[Stored data]
-- ==== Sys2Proof/Proofs/ControlFlow.lean ====
section
/-! The statement of 43_control_flow.md about JMP: its encoding, and the jump to RA0 without a link. -/

namespace Sys2Proof.Machine

/-- JMP completes the jump to RA0; the link mode decides only whether it runs (43_control_flow.md R214). -/
theorem exec_jmp {s : State} (h : s.linkMode ≠ none) :
    exec .jmp s = .next (complete (s.jumpTo s.ra0)) :=
  inMode_const h _

/-- A completed jump, with all it leaves unchanged: the target with phase 0 and the sequencing state cleared. -/
theorem complete_jumpTo (s : State) (target : Half) :
    complete (s.jumpTo target) =
      { s with pc := target, nib := false, xopp := false, cmpp := false, z := false } := rfl

/-- Settles O26: the encoding and the column are JMP's rows of the encoder and of `Instr.wellFormed`; the jump
is `State.jumpTo` followed by the common completion, and neither of them writes RA1. -/
theorem jmpGoesToRa0 : Obligations.JmpGoesToRa0 := by
  refine ⟨rfl, fun _ => rfl, fun s hmode => ?_⟩
  rw [exec_jmp hmode, complete_jumpTo]

end Sys2Proof.Machine
end

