theorem nibble_cases (op : Nibble) :
    op = 0b0000 ∨ op = 0b0001 ∨ op = 0b0010 ∨ op = 0b0011 ∨ op = 0b0100 ∨ op = 0b0101 ∨ op = 0b0110 ∨
      op = 0b0111 ∨ op = 0b1000 ∨ op = 0b1001 ∨ op = 0b1010 ∨ op = 0b1011 ∨ op = 0b1100 ∨
      op = 0b1101 ∨ op = 0b1110 ∨ op = 0b1111 := by
  revert op; decide

open ReadsAs in
/-- The Default column, opcode by opcode (30_encoding.md R120). -/
theorem readsAs_decodeDefault {c : DecodeCtx} (hcol : c.ext = false) (op n0 n1 : Nibble) :
    ReadsAs c op n0 n1 (decodeDefault c op n0 n1) := by
  have hdef {i : Instr} (hwf : i.wellFormed c = !c.ext)
      (henc : encode i = op :: [n0, n1].take i.immNibbles) : ReadsAs c op n0 n1 i :=
    of_wellFormed henc (by rw [hwf, hcol]; rfl)
  obtain rfl | rfl | rfl | rfl | rfl | rfl | rfl | rfl | rfl | rfl | rfl | rfl | rfl | rfl | rfl | rfl :=
    nibble_cases op
  · exact hdef rfl rfl
  · exact readsAs_aluForm hcol rfl rfl rfl rfl rfl (encode_opI8 _ n0 n1)
  · exact hdef rfl rfl
  · exact hdef rfl rfl
  · exact readsAs_byImmLen (fun h => of_wellFormed rfl (by simp [Instr.wellFormed, hcol, h]))
      (fun h => of_wellFormed (encode_opI8 _ n0 n1) (by simp [Instr.wellFormed, hcol, h]))
  · exact readsAs_aluForm hcol rfl rfl rfl rfl rfl (encode_opI8 _ n0 n1)
  · exact readsAs_ite
      (fun hw => readsAs_ite
        (fun hcsr => of_wellFormed rfl (by simp [Instr.wellFormed, hcol, hw, hcsr]))
        (fun hcsr => of_wellFormed rfl (by simp [Instr.wellFormed, hcol, hw, hcsr])))
      (fun hw => of_wellFormed rfl (by simp [Instr.wellFormed, hcol, hw]))
  · exact readsAs_branchForm (fun h => of_wellFormed rfl (by simp [Instr.wellFormed, hcol, h]))
      (fun h => of_wellFormed (encode_opI8 _ n0 n1) (by simp [Instr.wellFormed, hcol, h]))
  · exact hdef rfl rfl
  · exact hdef rfl rfl
  · exact hdef rfl rfl
  · exact readsAs_aluForm hcol rfl rfl rfl rfl rfl (encode_opI8 _ n0 n1)
  · exact hdef rfl (congrArg (fun f => [0b1100, f]) (xmemNibble_fields n0))
  · exact readsAs_aluForm hcol rfl rfl rfl rfl rfl (encode_opI8 _ n0 n1)
  · exact hdef rfl rfl
  · exact hdef rfl rfl

open ReadsAs in
/-- The Extended column, opcode by opcode (30_encoding.md R121). -/
theorem readsAs_decodeExtended {c : DecodeCtx} (hcol : c.ext = true) (op n0 n1 : Nibble) :
    ReadsAs c op n0 n1 (decodeExtended c op n0 n1) := by
  have hext {i : Instr} (hwf : i.wellFormed c = c.ext)
      (henc : encode i = op :: [n0, n1].take i.immNibbles) : ReadsAs c op n0 n1 i :=
    of_wellFormed henc (by rw [hwf, hcol])
  obtain rfl | rfl | rfl | rfl | rfl | rfl | rfl | rfl | rfl | rfl | rfl | rfl | rfl | rfl | rfl | rfl :=
    nibble_cases op
  · exact readsAs_profile hcol rfl rfl rfl rfl rfl rfl
  · exact readsAs_aluForm hcol rfl rfl rfl rfl rfl (encode_opI8 _ n0 n1)
  · exact hext rfl (encode_opI8 _ n0 n1)
  · exact hext rfl rfl
  · exact readsAs_ite (fun h => of_wellFormed rfl (by simp [Instr.wellFormed, hcol, h]))
      (fun h => of_wellFormed rfl (by simp [Instr.wellFormed, hcol, h]))
  · exact hext rfl rfl
  · exact readsAs_ite
      (fun hw => readsAs_ite
        (fun hcsr => of_wellFormed rfl (by simp [Instr.wellFormed, hcol, hw, hcsr]))
        (fun hcsr => of_wellFormed rfl (by simp [Instr.wellFormed, hcol, hw, hcsr])))
      (fun hw => of_wellFormed rfl (by simp [Instr.wellFormed, hcol, hw]))
  · exact readsAs_branchForm (fun h => of_wellFormed rfl (by simp [Instr.wellFormed, hcol, h]))
      (fun h => of_wellFormed (encode_opI8 _ n0 n1) (by simp [Instr.wellFormed, hcol, h]))
  · exact readsAs_profile hcol rfl rfl rfl rfl rfl rfl
  · exact hext rfl rfl
  · exact hext rfl rfl
  · exact readsAs_aluForm hcol rfl rfl rfl rfl rfl (encode_opI8 _ n0 n1)
  · exact readsAs_profile hcol rfl (congrArg (fun f => [0b1100, f]) (madNibble_fields n0)) rfl rfl rfl rfl
  · exact readsAs_aluForm hcol rfl rfl rfl rfl rfl (encode_opI8 _ n0 n1)
  · exact hext rfl rfl
  · exact hext rfl rfl

theorem decodeNibbles_extended {c : DecodeCtx} (h : c.ext = true) (op n0 n1 : Nibble) :
    decodeNibbles c op n0 n1 = decodeExtended c op n0 n1 := by
  simp [decodeNibbles, h]

/-- Whatever the three nibbles are, the decoder reads a row that applies, from its own encoding. -/
theorem readsAs_decodeNibbles (c : DecodeCtx) (op n0 n1 : Nibble) :
    ReadsAs c op n0 n1 (decodeNibbles c op n0 n1) := by
  cases hcol : c.ext with
  | false => rw [decodeNibbles_default hcol]; exact readsAs_decodeDefault hcol op n0 n1
  | true => rw [decodeNibbles_extended hcol]; exact readsAs_decodeExtended hcol op n0 n1

/-- A row applies in its own column only (30_encoding.md R121). -/
theorem extended_of_wellFormed {c : DecodeCtx} {i : Instr} (h : i.wellFormed c = true) :
    i.extended = c.ext := by
  cases i <;>
    simp only [Instr.wellFormed, DecodeCtx.regForm, DecodeCtx.immForm, Bool.and_eq_true, beq_iff_eq,
      Bool.not_eq_true'] at h <;>
    simp [Instr.extended, h]
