-- ==== Sys2Proof/Decode.lean ====
section
/-! DEFINITION. Reading a command from the bits of an opcode-table row. No row of spec/opcode_table.json gives bits, so no
word spells a command. -/

namespace Sys2Proof

/-- The command that a word spells by the table's bits: none, since no row gives bits. -/
def decodeTableWord (_nbits _w : Nat) : Option Instr := none

end Sys2Proof
end

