/-- A tracker entry (Table 25). `opTag` is the request's tag; a RETIRING entry holds no tag, and `opTag` is then only
the tag its operations carry (R95 note, log 29). Mask, halves and timer are used by writes, the part fields by DUAL
entries. -/
structure Entry where
  kind       : ReqKind
  opTag      : Byte
  extent     : ExtentId
  generation : Generation
  line       : Nat
  resolution : Resolution
  mask       : ByteMask
  half0      : Option HalfData
  half1      : Option HalfData
  state      : EntryState
  sourcePart : Option PartOutcome
  destPart   : Bool
  timer      : Timer
  deriving DecidableEq, Repr

/-! ## Memory channels (Chapter 5) -/

/-- What a line holds (R101): data with good check bits, the poison marker, or nothing defined (log 13). -/
inductive LineContent where
  | data (bytes : LineData)
  | poison
  | undefined
  deriving DecidableEq, Repr

/-- The contents of a channel by channel-local line: `cells` lists the lines that differ from the background, lines
strictly rising. The form is the model's own way to write the contents down (log 40). -/
structure Memory where
  background : LineContent
  cells      : List (Nat × LineContent)
  deriving DecidableEq, Repr

/-- Origin of an operation (R95). -/
inductive Origin where
  | port (p : PortId) (tag : Byte)
  | copy (pair : PairNumber)
  deriving DecidableEq, Repr

/-- An operation with its mask and data (Table 33). A COPY_WRITE is a placeholder until it is supplied (R105). -/
inductive OpAction where
  | read
  | writeFull (data : LineData)
  | writePartial (mask : ByteMask) (data : LineData)
  | copyRead
  | copyWrite (supply : Option LineContent)
  deriving DecidableEq, Repr

/-- Class of the place an operation took (R96). -/
inductive SlotClass where
  | reserved
  | shared
  deriving DecidableEq, Repr

/-- A work queue operation (Table 33). -/
structure Operation where
  action : OpAction
  line   : Nat
  origin : Origin
  part   : Option Part
  slot   : SlotClass
  deriving DecidableEq, Repr

/-- The five candidate positions of an arbiter in their cyclic order (R98): 0..3 are P0..P3, 4 is the Copy Engine. -/
abbrev Position := Fin 5

/-- First error record of a channel (R110). -/
inductive FirstError where
  | uncorrectable (line : Nat) (segment : Option Nat) (origin : Position)
  | fault
  deriving DecidableEq, Repr

/-- Fill kind (R93). -/
inductive FillKind where
  | zero
  | poison
  deriving DecidableEq, Repr

/-- States of a channel (R90). Detection keeps the state it came from (R92) and the path whose CHANNEL_ONLINE is held
(R176), `none` when its response is to be discarded (R175). -/
inductive ChannelState where
  | offline
  | detecting (fromFaulted : Bool) (requester : Option MgmtPath)
  | filling
  | online
  | faulted
  deriving DecidableEq, Repr

/-- Channel Controller c (Table 32) with the channel's contents. `retentionFault` notes a fault event during retention
(R113). -/
structure Channel where
  state          : ChannelState
  slots          : Vector (Option Nat) 4
  fillKind       : FillKind
  queue          : List Operation
  lastWinner     : Position
  firstError     : Option FirstError
  furtherErrors  : Nat
  correctable    : Nat
  memory         : Memory
  retentionFault : Bool
  deriving DecidableEq, Repr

Task directions: Check each line above for "writes" and state how many match, answering with only the number.

Answer area: 2